* _Problem to solve_
Nothing outside the stretch is wanted. Repeat exactly the lines of the listing below from the one that contains "completion target. -/" through the one that contains "(s.spaceBase core x.1).2 + x.2.1.toNat", both ends included.

==== The input

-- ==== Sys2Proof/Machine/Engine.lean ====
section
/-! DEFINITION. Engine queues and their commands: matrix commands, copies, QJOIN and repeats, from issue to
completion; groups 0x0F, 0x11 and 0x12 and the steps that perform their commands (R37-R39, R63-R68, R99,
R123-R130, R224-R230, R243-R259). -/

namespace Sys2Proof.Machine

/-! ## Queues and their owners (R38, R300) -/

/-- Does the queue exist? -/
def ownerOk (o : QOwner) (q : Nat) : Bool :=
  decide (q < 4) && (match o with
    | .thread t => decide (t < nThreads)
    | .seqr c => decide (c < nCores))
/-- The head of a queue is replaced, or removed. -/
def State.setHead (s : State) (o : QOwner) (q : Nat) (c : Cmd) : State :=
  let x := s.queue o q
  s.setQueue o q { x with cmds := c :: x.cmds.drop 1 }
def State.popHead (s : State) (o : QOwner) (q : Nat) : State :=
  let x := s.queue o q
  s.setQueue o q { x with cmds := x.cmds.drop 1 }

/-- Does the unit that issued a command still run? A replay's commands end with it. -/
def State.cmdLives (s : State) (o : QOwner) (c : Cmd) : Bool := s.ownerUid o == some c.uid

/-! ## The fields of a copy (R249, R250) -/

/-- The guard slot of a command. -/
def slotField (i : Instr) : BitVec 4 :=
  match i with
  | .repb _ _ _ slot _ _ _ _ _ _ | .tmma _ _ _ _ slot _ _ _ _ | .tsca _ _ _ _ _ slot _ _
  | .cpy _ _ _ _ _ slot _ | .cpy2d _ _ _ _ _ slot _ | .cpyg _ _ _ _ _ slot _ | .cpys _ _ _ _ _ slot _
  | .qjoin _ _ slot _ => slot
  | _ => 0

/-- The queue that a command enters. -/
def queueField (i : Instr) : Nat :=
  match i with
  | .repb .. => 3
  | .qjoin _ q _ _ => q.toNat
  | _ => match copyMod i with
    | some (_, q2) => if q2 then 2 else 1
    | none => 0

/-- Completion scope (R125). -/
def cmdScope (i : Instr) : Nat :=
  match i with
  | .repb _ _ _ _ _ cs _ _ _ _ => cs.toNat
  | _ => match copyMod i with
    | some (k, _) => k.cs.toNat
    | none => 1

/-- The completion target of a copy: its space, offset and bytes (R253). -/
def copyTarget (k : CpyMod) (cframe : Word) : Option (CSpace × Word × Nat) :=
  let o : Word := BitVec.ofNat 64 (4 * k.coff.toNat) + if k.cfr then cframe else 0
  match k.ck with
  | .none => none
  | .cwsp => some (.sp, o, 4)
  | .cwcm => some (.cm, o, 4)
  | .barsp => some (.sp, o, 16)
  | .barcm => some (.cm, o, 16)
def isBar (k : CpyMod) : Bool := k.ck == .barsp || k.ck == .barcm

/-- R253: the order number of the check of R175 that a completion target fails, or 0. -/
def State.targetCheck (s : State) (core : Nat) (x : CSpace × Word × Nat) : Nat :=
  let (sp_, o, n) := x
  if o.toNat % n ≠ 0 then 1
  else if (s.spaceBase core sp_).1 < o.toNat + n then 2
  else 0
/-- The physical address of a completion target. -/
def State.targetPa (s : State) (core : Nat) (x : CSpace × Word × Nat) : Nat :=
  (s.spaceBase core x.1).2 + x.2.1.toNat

========
==== The input

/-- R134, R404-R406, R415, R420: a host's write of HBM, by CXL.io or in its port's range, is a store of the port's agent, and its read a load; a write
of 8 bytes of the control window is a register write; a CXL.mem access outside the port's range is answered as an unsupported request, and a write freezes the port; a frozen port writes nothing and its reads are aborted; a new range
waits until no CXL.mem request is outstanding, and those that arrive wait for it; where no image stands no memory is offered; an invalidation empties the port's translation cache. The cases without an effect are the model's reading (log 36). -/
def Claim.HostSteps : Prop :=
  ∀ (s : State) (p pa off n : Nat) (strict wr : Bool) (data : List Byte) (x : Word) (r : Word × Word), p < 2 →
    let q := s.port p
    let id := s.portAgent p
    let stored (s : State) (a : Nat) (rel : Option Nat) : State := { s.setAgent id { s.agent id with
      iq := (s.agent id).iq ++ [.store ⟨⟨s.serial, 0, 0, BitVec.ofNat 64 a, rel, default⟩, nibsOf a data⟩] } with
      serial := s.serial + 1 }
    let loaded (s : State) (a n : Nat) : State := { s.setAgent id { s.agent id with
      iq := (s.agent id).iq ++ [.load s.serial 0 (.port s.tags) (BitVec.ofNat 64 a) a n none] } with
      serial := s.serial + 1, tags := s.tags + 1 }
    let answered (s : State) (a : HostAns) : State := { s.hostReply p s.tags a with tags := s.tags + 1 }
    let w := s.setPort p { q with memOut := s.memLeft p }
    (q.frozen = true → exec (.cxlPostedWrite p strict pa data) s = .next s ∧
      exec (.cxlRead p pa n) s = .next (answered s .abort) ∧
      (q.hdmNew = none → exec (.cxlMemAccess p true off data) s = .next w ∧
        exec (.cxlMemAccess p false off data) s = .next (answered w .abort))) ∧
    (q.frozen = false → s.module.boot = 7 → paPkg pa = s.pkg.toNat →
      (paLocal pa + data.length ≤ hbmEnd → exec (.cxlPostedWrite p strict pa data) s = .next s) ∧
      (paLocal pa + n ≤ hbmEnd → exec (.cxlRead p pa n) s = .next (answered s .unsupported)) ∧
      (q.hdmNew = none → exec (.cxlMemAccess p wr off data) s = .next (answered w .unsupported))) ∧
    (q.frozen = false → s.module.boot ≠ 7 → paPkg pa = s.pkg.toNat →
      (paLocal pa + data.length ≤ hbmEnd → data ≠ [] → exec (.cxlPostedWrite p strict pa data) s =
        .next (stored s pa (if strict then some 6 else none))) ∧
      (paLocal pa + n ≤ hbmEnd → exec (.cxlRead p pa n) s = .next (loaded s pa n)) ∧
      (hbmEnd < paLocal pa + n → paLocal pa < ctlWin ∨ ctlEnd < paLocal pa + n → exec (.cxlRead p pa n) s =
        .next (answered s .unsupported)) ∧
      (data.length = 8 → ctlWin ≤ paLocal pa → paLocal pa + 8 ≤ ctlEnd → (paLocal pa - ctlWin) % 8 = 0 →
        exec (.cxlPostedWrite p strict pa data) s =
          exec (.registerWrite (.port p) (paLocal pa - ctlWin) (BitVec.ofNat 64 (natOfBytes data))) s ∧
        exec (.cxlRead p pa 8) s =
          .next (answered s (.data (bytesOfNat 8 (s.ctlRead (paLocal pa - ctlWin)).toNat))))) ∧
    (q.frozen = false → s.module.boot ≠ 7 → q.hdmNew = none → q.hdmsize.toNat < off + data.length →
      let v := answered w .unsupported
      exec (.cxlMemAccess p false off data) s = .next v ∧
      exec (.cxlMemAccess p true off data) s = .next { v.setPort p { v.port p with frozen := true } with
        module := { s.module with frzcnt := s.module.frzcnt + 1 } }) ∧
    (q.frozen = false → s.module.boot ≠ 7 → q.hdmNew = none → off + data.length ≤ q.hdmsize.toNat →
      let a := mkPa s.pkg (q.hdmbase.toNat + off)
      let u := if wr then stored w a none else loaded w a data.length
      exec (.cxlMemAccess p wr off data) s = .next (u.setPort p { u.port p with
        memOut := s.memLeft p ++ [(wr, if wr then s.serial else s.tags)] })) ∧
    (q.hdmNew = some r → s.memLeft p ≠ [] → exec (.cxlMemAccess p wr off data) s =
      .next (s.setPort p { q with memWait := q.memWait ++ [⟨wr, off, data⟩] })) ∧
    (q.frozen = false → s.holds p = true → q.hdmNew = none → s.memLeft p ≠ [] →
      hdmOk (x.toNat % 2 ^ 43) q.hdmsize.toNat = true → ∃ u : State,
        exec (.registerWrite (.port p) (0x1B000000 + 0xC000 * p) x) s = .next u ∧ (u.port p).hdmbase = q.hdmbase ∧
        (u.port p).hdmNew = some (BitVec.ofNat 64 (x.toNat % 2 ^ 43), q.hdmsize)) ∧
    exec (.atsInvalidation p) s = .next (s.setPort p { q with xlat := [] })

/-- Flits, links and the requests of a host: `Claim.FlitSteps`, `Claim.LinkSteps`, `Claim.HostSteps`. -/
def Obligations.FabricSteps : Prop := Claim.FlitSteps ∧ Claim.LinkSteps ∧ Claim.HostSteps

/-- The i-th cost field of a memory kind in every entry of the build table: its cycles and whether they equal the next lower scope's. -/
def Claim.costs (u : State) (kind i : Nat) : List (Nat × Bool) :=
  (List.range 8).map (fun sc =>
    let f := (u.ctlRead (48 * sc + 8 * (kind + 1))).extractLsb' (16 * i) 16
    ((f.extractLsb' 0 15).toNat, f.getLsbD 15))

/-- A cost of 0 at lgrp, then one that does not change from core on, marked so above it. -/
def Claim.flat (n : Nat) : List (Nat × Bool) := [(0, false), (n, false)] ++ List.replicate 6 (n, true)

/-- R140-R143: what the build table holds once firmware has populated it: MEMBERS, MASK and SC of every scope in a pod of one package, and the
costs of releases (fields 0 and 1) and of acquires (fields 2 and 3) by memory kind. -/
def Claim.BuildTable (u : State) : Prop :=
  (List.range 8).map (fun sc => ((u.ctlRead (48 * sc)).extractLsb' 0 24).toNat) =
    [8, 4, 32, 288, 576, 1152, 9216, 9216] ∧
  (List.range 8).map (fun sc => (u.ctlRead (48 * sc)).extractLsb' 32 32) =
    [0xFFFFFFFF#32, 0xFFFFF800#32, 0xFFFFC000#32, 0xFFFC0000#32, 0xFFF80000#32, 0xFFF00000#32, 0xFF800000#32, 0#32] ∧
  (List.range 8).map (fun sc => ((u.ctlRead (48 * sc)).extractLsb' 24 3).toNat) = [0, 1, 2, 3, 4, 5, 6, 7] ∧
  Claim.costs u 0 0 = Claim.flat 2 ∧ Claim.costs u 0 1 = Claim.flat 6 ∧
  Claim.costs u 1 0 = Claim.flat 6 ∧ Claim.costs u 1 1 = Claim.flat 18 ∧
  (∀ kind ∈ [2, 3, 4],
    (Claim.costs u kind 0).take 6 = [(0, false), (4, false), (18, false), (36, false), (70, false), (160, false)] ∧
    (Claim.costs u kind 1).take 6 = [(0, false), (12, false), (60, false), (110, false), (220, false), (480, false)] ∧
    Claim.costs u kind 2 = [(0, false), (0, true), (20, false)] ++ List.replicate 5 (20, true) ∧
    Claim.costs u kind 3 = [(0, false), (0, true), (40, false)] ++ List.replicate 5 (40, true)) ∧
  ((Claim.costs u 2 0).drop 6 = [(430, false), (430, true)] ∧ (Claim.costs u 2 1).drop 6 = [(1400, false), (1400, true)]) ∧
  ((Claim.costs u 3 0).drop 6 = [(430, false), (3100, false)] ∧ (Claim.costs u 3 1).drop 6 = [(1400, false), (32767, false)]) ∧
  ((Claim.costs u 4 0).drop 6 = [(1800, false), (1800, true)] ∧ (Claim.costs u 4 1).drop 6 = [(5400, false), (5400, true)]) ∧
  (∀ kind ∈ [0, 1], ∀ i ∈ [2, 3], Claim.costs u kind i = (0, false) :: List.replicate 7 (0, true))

========

* _Exercise result_
/-- The physical address of a completion target. -/
def State.targetPa (s : State) (core : Nat) (x : CSpace × Word × Nat) : Nat :=
  (s.spaceBase core x.1).2 + x.2.1.toNat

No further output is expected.